UK nuclear body urges government to go full steam ahead on SMRs

The UK government has been urged by one of the industry’s leading figures to pursue the development of small modular reactors (SMRs) with “pace and urgency”.

Tom Greatrex, (pic) chief executive of the Nuclear Industry Association (NIA), has said that the UK needed to develop a pipeline of projects to increase nuclear power in line with the government’s energy security projects.

His comments come amid reports of a funding delay with ministers squabbling over the cost of the country’s energy ambitions.

In comments made to CityAM he said: “Proceeding with pace and urgency will not only make power more reliably and predictably priced, but it will also mean that UK technology will create long term, high quality jobs and export opportunities from which the country will benefit.”

This would mean nuclear power generated 25% of the UK’s energy demand, with former Prime Minister Boris Johnson establishing plans for the UK to build eight new reactors this decade.
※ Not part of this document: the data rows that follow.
theorem State_guardExpires {s0} {s : State} (guard : Nat) (early : Bool) (hk : Kept s0 s) : Kept s0 (State.guardExpires s guard early) := by
  unfold State.guardExpires
  with_reducible repeat' first
  | assumption
  | (intro)
  | apply ite
  | apply State_setFields
  | apply State_grateUpdate
  | apply State_legacyStopAll
  | apply State_hobDemote
  | apply State_abortCycle
  | apply State_discardHeld
  | apply State_raise
  | apply State_raiseBit
  | apply State_capture
  | apply foldl
  | fail_if_no_progress refine upd ?_ ?_; rotate_left; exact rfl

theorem State_guardLate {s0} {s : State} (g : Sys2Proof.Guard) (hk : Kept s0 s) : Kept s0 (State.guardLate s g) := by
  unfold State.guardLate
  with_reducible repeat' first
  | assumption
  | (intro)
  | apply ite
  | apply State_guardExpires

theorem State_guardService {s0} {s : State} (k : Nat) (hk : Kept s0 s) : Kept s0 (State.guardService s k) := by
  unfold State.guardService
  with_reducible repeat' first
  | assumption
  | apply ite
  | apply State_guardExpires
  | fail_if_no_progress refine upd ?_ ?_; rotate_left; exact rfl
  | split

theorem State_migrateWord {s0} {s : State} (w : Nat) (v : W36) (hk : Kept s0 s) : Kept s0 (State.migrateWord s w v) := by
  unfold State.migrateWord
  with_reducible repeat' first
  | assumption
  | apply ite
  | apply State_initWord
  | apply State_repairWord
  | apply State_onHearth
  | apply State_stirGranule

theorem State_migrateEntry {s0} {s : State} (m : Migration) (hk : Kept s0 s) : Kept s0 (State.migrateEntry s m) := by
  unfold State.migrateEntry
  with_reducible repeat' first
  | assumption
  | (intro)
  | apply ite
  | apply State_migrateWord
  | apply State_deviceReads
  | apply State_count
  | apply foldl
  | apply foldl1
  | apply foldl2
  | refine snd (by assumption) ?_
  | refine snd2 (by assumption) ?_
  | refine fst (by assumption) ?_
  | refine KeptOpt.get (by assumption) ?_
  | refine KeptO3 (by assumption) ?_
  | split

theorem State_migrate {s0} {s : State} (p : Program) (k : Nat) (hk : Kept s0 s) : Kept s0 (State.migrate s p k) := by
  unfold State.migrate
  with_reducible repeat' first
  | assumption
  | (intro)
  | apply State_migrateEntry
  | apply foldl

theorem State_classValues {s0} {s : State} (k : Nat) (c : ClassCfg) (hk : Kept s0 s) : Kept s0 (State.classValues s k c) := by
  unfold State.classValues
  with_reducible repeat' first
  | assumption
  | apply State_setFields

theorem State_declarePort {s0} {s : State} (q : PortDecl) (hk : Kept s0 s) : Kept s0 (State.declarePort s q) := by
  unfold State.declarePort
  with_reducible repeat' first
  | assumption
  | apply State_setFields

theorem State_forgetStation {s0} {s : State} (n : Nat) (hk : Kept s0 s) : Kept s0 (State.forgetStation s n) := by
  unfold State.forgetStation
  with_reducible repeat' first
  | assumption
  | (intro)
  | apply ite
  | apply State_closeSessionAt
  | apply State_legacySend
  | apply State_setStation
  | refine snd (by assumption) ?_
  | refine snd2 (by assumption) ?_
  | refine fst (by assumption) ?_
  | refine KeptOpt.get (by assumption) ?_
  | refine KeptO3 (by assumption) ?_
  | fail_if_no_progress refine upd ?_ ?_; rotate_left; exact rfl
  | split

theorem State_changeStation {s0} {s : State} (old : StationDecl) (new : StationDecl) (hk : Kept s0 s) : Kept s0 (State.changeStation s old new) := by
  unfold State.changeStation
  with_reducible repeat' first
  | assumption
  | apply ite
  | apply State_forgetStation
  | apply State_onStation
  | apply State_sendBind

theorem State_switchStations {s0} {s : State} (old : Program) (new : Program) (k : Nat) (hk : Kept s0 s) : Kept s0 (State.switchStations s old new k) := by
  unfold State.switchStations
  with_reducible repeat' first
  | assumption
  | (intro)
  | apply State_forgetStation
  | apply State_changeStation
  | apply foldl
  | split

theorem State_switchPorts {s0} {s : State} (old : Program) (new : Program) (k : Nat) (hk : Kept s0 s) : Kept s0 (State.switchPorts s old new k) := by
  unfold State.switchPorts
  with_reducible repeat' first
  | assumption
  | (intro)
  | apply State_declarePort
  | apply State_grateOne
  | apply State_setChannel
  | apply State_declareChannel
  | apply foldl

theorem State_errOn {s0} {s : State} (k : Nat) (hk : Kept s0 s) : Kept s0 (State.errOn s k) := by
  unfold State.errOn
  with_reducible repeat' first
  | assumption
  | (intro)
  | apply ite
  | apply State_onCls
  | apply State_setFld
Currently, the UK’s ageing nuclear fleet composes some 15% of the country’s energy generation, but the remaining five power plants are set to be shut down by the middle of the next decade.
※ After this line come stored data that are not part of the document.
theorem State_embTickLo {s0} {s : State} (r : Requester) (v : W32) (hk : Kept s0 s) : Kept s0 (State.embTickLo s r v) := by
  unfold State.embTickLo
  with_reducible repeat' first
  | assumption
  | (intro)
  | apply ite
  | apply State_embWrite
  | apply State_embRaise
  | apply State_setFld

theorem of_execEmberTickSet {s0} (r : Requester) (hi : W32) {s : State} (hk : Kept s0 s) : KeptR s0 (execEmberTickSet r hi s) := by
  unfold execEmberTickSet
  with_reducible repeat' first
  | assumption
  | (intro)
  | apply State_embWrite
  | apply State_embTickSet
  | apply KeptR.next

theorem State_embAlarmSet {s0} {s : State} (hi : Nat) (hk : Kept s0 s) : Kept s0 (State.embAlarmSet s hi) := by
  unfold State.embAlarmSet
  with_reducible repeat' first
  | assumption
  | apply State_setFld
  | fail_if_no_progress refine upd ?_ ?_; rotate_left; exact rfl

theorem of_execEmberAlarmSet {s0} (r : Requester) (hi : W32) {s : State} (hk : Kept s0 s) : KeptR s0 (execEmberAlarmSet r hi s) := by
  unfold execEmberAlarmSet
  with_reducible repeat' first
  | assumption
  | (intro)
  | apply State_embWrite
  | apply State_embAlarmSet
  | apply KeptR.next

theorem State_emberMatch {s0} {s : State} (hk : Kept s0 s) : Kept s0 (State.emberMatch s) := by
  unfold State.emberMatch
  with_reducible repeat' first
  | assumption
  | (intro)
  | apply ite
  | apply State_setPwron
  | apply State_wake
  | apply State_embRaise
  | refine snd (by assumption) ?_
  | refine snd2 (by assumption) ?_
  | refine fst (by assumption) ?_
  | refine KeptOpt.get (by assumption) ?_
  | refine KeptO3 (by assumption) ?_
  | fail_if_no_progress refine upd ?_ ?_; rotate_left; exact rfl

theorem of_execEmberAlarm {s0} {s : State} (hk : Kept s0 s) : KeptR s0 (execEmberAlarm s) := by
  unfold execEmberAlarm
  with_reducible repeat' first
  | assumption
  | apply ite
  | apply State_emberMatch
  | apply KeptR.next

theorem of_execOscFail {s0} {s : State} (hk : Kept s0 s) : KeptR s0 (execOscFail s) := by
  unfold execOscFail
  with_reducible repeat' first
  | assumption
  | apply State_embRaise
  | apply State_setFld
  | apply KeptR.next
  | fail_if_no_progress refine upd ?_ ?_; rotate_left; exact rfl

theorem of_execEmberPor {s0} {s : State} (hk : Kept s0 s) : KeptR s0 (execEmberPor s) := by
  unfold execEmberPor
  with_reducible repeat' first
  | assumption
  | apply ite
  | apply KeptR.next
  | apply KeptR.ite
  | fail_if_no_progress refine upd ?_ ?_; rotate_left; exact rfl

theorem of_execVbakMeasure {s0} (mv : Nat) {s : State} (hk : Kept s0 s) : KeptR s0 (execVbakMeasure mv s) := by
  unfold execVbakMeasure
  with_reducible repeat' first
  | assumption
  | apply ite
  | apply State_setFields
  | apply KeptR.next

theorem of_execEmberUnlock {s0} {s : State} (hk : Kept s0 s) : KeptR s0 (execEmberUnlock s) := by
  unfold execEmberUnlock
  with_reducible repeat' first
  | assumption
  | apply ite
  | apply KeptR.next
  | apply KeptR.ite
  | fail_if_no_progress refine upd ?_ ?_; rotate_left; exact rfl

theorem State_flueRecord {s0} {s : State} (r : CycleRecord) (hk : Kept s0 s) : Kept s0 (State.flueRecord s r) := by
  unfold State.flueRecord
  with_reducible repeat' first
  | assumption
  | (intro)
  | apply ite
  | apply State_flueAsk
  | apply foldl
  | apply foldl1
  | apply foldl2
  | refine snd (by assumption) ?_
  | refine snd2 (by assumption) ?_
  | refine fst (by assumption) ?_
  | refine KeptOpt.get (by assumption) ?_
  | refine KeptO3 (by assumption) ?_
  | fail_if_no_progress refine upd ?_ ?_; rotate_left; exact rfl
  | split

theorem State_sendRecord {s0} {s : State} (k : Nat) (r : CycleRecord) (hk : Kept s0 s) : Kept s0 (State.sendRecord s k r) := by
  unfold State.sendRecord
  with_reducible repeat' first
  | assumption
  | apply ite
  | apply State_setOutstanding
  | apply State_erairSend
  | apply State_record
  | fail_if_no_progress refine upd ?_ ?_; rotate_left; exact rfl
With the UK needing to increase nuclear capacity quickly, Greatrex said he convinced the UK could become “a global leader” in SMRs.

He believes that they could supplement renewables and a larger nuclear fleet and strengthen the UK’s energy security.

Greatrex said: “There is no doubt that the UK can be a global leader in SMR. Working alongside larger reactors and renewables, they will provide a vital source of reliable, clean power, essential to reducing our reliance on burning volatile fossil gas for power, heat and transport – while simultaneously strengthening UK energy security.”

He has previously urged the government to speed up announcements for new projects, with Sizewell C still awaiting a final investment decision and Hinkley Point C’s completion delayed two years to 2027.